So, your city is bleeding money and according to the accounting firm Ernst & Young, will totally run out of cash by April. That, however, is just the outskirts of the volcano.
Once-mighty Detroit has billions of dollars in unfunded pension and other liabilities. The city admits it isn't paying its bills on time.
The population is barely a third of what it once was. Throughout the last decade, it declined by an average of 24,000 a year, as those who wanted a better life headed for the exits.
Those who are left are largely poor and unskilled. Nearly half the adults are functionally illiterate. Mayor Dave Bing estimated last spring that the true unemployment rate is "40 to 45 percent." More and more experts think a state-appointed emergency manager is close to inevitable. City officials, however, swear that they can and will solve Detroit's problems on their own.
But does that mean that Motown's City Council members are willing to give up some of their cushy perks, including vast office expenses, city cars, cellphones and free parking?
Not on your life.
They think they've sacrificed enough. When one of their number proposed they set a good example, the suggestion was indignantly voted down. "Let us not engage in a race to the bottom," intoned Councilman Ken Cockrel, who served as acting mayor for eight months after Kwame Kilpatrick went to jail.
The proposed cuts were "excessive," snorted another council member, Charles Pugh, a former TV anchor who has a long history of personal financial problems.
Last week, council President Pro Tem Gary Brown thought the nine-member council should cut their expenses, since massive layoffs of city workers are inevitable.
Besides, Detroit's City Council is one of the most expensive in the nation. So he formally proposed council members voluntarily cut their own budgets by 30 percent.
Despite an earlier modest cut, Detroit's nine council members are still among the best paid in the nation. Each makes $73,181 except Pugh, the council president, who gets $76,911.
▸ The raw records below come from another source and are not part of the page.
-- ==== Sys2Proof/Certificates/Slice0/Obligations.lean ====
section
/-!
DEFINITION. The statements for the provers. Those over a troupe's instruction say what it does where its checks pass (`Runs`, `RunsOn`), and
where it traps; those over an event say what its step does where it happens.
-/

open Sys2Proof
open Sys2Proof.Machine

/-- R34, R49 to R54: words written out from the spec's own encodings stand for the instructions it names. -/
def Obligations.SpecWordsDecode : Prop :=
  decodeWord 0x340C2F00 = .ok (Instr.std 3 2 15 0) ∧ decodeWord 0x0614310C = .ok (Instr.bfx 5 6 8 12) ∧
  decodeWord 0x88640103 = .ok (Instr.vtopk 3 16 2 3) ∧ decodeWord 0xC8050000 = .ok (Instr.sealB 20) ∧
  decodeWord 0xCA050A96 = .ok (Instr.mma 20 21 22) ∧ decodeWord 0xD0000286 = .ok (Instr.launch 5 6) ∧
  decodeMicroOp 0x30002020 = .ok (Instr.badd 0 16 32)

/-- R33, R34, R49, R53: the word of every well-formed instruction is read back as that instruction. -/
def Obligations.EncodeDecodeAgree : Prop := ∀ i : Instr, i.wellFormed = true → ∀ w, encode i = some w → readBack i w = .ok i

/-- R52, R53: a reserved major is no instruction, and a reserved code no micro-op. -/
def Obligations.ReservedWordsRefused : Prop :=
  (∀ w : BitVec 32, (w.extractLsb' 25 7).toNat ∈ [0] ++ (List.range 18).map (0x2E + ·) ++ [0x4C, 0x4D, 0x4E, 0x4F, 0x5F] ++
      (List.range 6).map (0x6A + ·) ++ (List.range 12).map (0x74 + ·) → decodeWord w = .error .reservedMajor) ∧
  ∀ w : BitVec 32, (w.extractLsb' 27 5).toNat ∈ [0] ++ (List.range 14).map (18 + ·) → decodeMicroOp w = .error .reservedMajor

/-- R19, R162: a step that a path is chosen for runs the instruction its word stands for, after time has passed; a wide one finds every path that is
ready with one in its place (R234). The path has then issued, unless it had to wait. A word that is no instruction traps ILLOP, and a register read
that meets an uncorrectable error a machine check (R448).
A step in which a path that had to wait tries again is its instruction too: it waits on; or it is ready from now, and issues at once where its
quadrant takes it first. Past the top of memory the fetch that is due traps (R18), and a fetch that fails stops as any access does (R21).
R448: an end in error that is due comes before anything else.
R53, R416: a step that a running job is chosen for runs the micro-op its program has reached.
Log 8: a posted step, and a step of a unit that is chosen, is that row's meaning; without power only POWER_GOOD happens (R526, R530). -/
def Obligations.StepRunsInstruction : Prop :=
  (∀ (s s1 s2 : State) (p : PathId) (w : BitVec 32) (again : Bool),
     s.power = true → s.checks = [] → s.agenda = [] → s.pick = (some (if again then .retry p else .path p), s1) →
     let u := s1.passTime
     let f := u.focusTo p
     let ready : State := u.updTroupe p.gang p.troupe fun x => x.setSlot p.slot { x.slot p.slot with waits := false, readyAt := u.cycle }
     let after (t : State) : State :=
       if t.waitedAt p then t
       else if again = false ∨ (u.readyPaths.all fun q => !u.sameQuadrant q p || u.takesFirst p q) = true then ((u.reprice t p).noteIssued p).lastWord p
       else if (ready.nextWord p).any wideWord then (ready.forWideAt p).setBasis p (ready.basisOf p) else ready
     (∀ v, f.cur.wrap = some v → step s = .next (after (f.stopWord v (.trap { cause := 2, ft := true, addr := 0x0000FFFFFFFFFFFC })))) ∧
     (∀ x, f.cur.wrap = none → f.fetch = .error x → step s = .next (after (f.stopWord 0 x))) ∧
     (f.cur.wrap = none → f.fetch = .ok (w, s2) →
       (∀ i t, decodeWord w = .ok i → s2.regErr i = none → exec i (s2.forWide i) = .next t → step s = .next (after t)) ∧
       (∀ i f, decodeWord w = .ok i → s2.regErr i = none → exec i (s2.forWide i) = .fault f → step s = .fault f) ∧
       (∀ i r, decodeWord w = .ok i → s2.regErr i = none → exec i (s2.forWide i) = .refused r → step s = .refused r) ∧
       (∀ i x, decodeWord w = .ok i → s2.regErr i = some x → step s = .next (after (s2.stopWord w x))) ∧
       (∀ e, decodeWord w = .error e → step s = .next (after (s2.stopWord w (.trap { cause := 1 })))))) ∧
  (∀ (s s1 : State) (u : Nat) (w : BitVec 32) (i : Instr),
     s.power = true → s.checks = [] → s.agenda = [] → s.pick = (some (.micro u), s1) →
     ({ s1.passTime with jobSel := u } : State).microWord = some w → decodeMicroOp w = .ok i →
     step s = exec i { s1.passTime with jobSel := u }) ∧
  ((∀ (s : State) (c : Check) (r : List Check), s.power = true → s.checks = c :: r → step s = .next (State.settleCheck { s.passTime with checks := r } c)) ∧
   (∀ (s : State) (i : Instr) (r : List Instr), s.power = true → s.checks = [] → s.agenda = i :: r →
     step s = exec i { s.passTime with agenda := r }) ∧
   (∀ (s s1 : State) (i : Instr), s.power = true → s.checks = [] → s.agenda = [] → s.pick = (some (.event i), s1) →
     step s = exec i (s1.passTime.forWide i)) ∧
   (∀ (s : State) (r : List Instr), s.power = false → s.agenda = Instr.powerGood :: r → step s = exec Instr.powerGood { s.tick with agenda := r }) ∧
   (∀ s : State, s.power = false → (∀ r, s.agenda ≠ Instr.powerGood :: r) → step s = .fault .noPower))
The real expense, however is in their large office budgets. Each council member gets more than $700,000 a year to hire employees and set up an office.
With the city facing financial catastrophe, Brown, a former policeman and the president pro tem, suggested his colleagues would do well to significantly cut their own budgets.
Unions that represent city workers are also being asked to take massive health care cuts, and there's a separate proposal to cut the mayor's budget by a third. So Councilman Brown reasoned that he and his colleagues should share in the sacrifice.
Longtime member JoAnn Watson supported him. But nobody else did. To an outsider, this might seem hard to believe.
City Council may be on the point of losing all their power and relevance. The governor has begun a preliminary financial review of the city's books, something that is seen as a likely first step toward an emergency manager. The cuts Brown suggested wouldn't save the city vast sums -- $4 million or so.
But they would be sending a signal that they were putting their money where their mouths are. Just days before, Pugh had defiantly posted, "WE DON'T NEED AN EMERGENCY MANAGER," in all capital letters, on his Facebook page.
"Detroit needs to be run by Detroiters," Mayor Bing said at a press conference earlier this month, with members of the city council and city union leaders huddled around him.
Well, in all probability, an emergency manager is going to come, and if council is unable or unwilling to understand shared sacrifice now, they almost certainly will then.
Odds are that any emergency manager will cut or eliminate their salaries, get rid of their cars and possibly their well-appointed staffs. Plus losing any ability to determine how money is spent.
This might have happened no matter what they did.
But it seems clear that by arrogantly refusing to share in the sacrifice they are asking others to make, the Detroit City Council threw away both the moral high ground and any chance the state would take them seriously as potential partners in solving the crisis.
You could even say that their actions amounted to a primal scream of irresponsibility. In effect, they seemed to be telling the governor, "save us from ourselves." And in all probability, he will.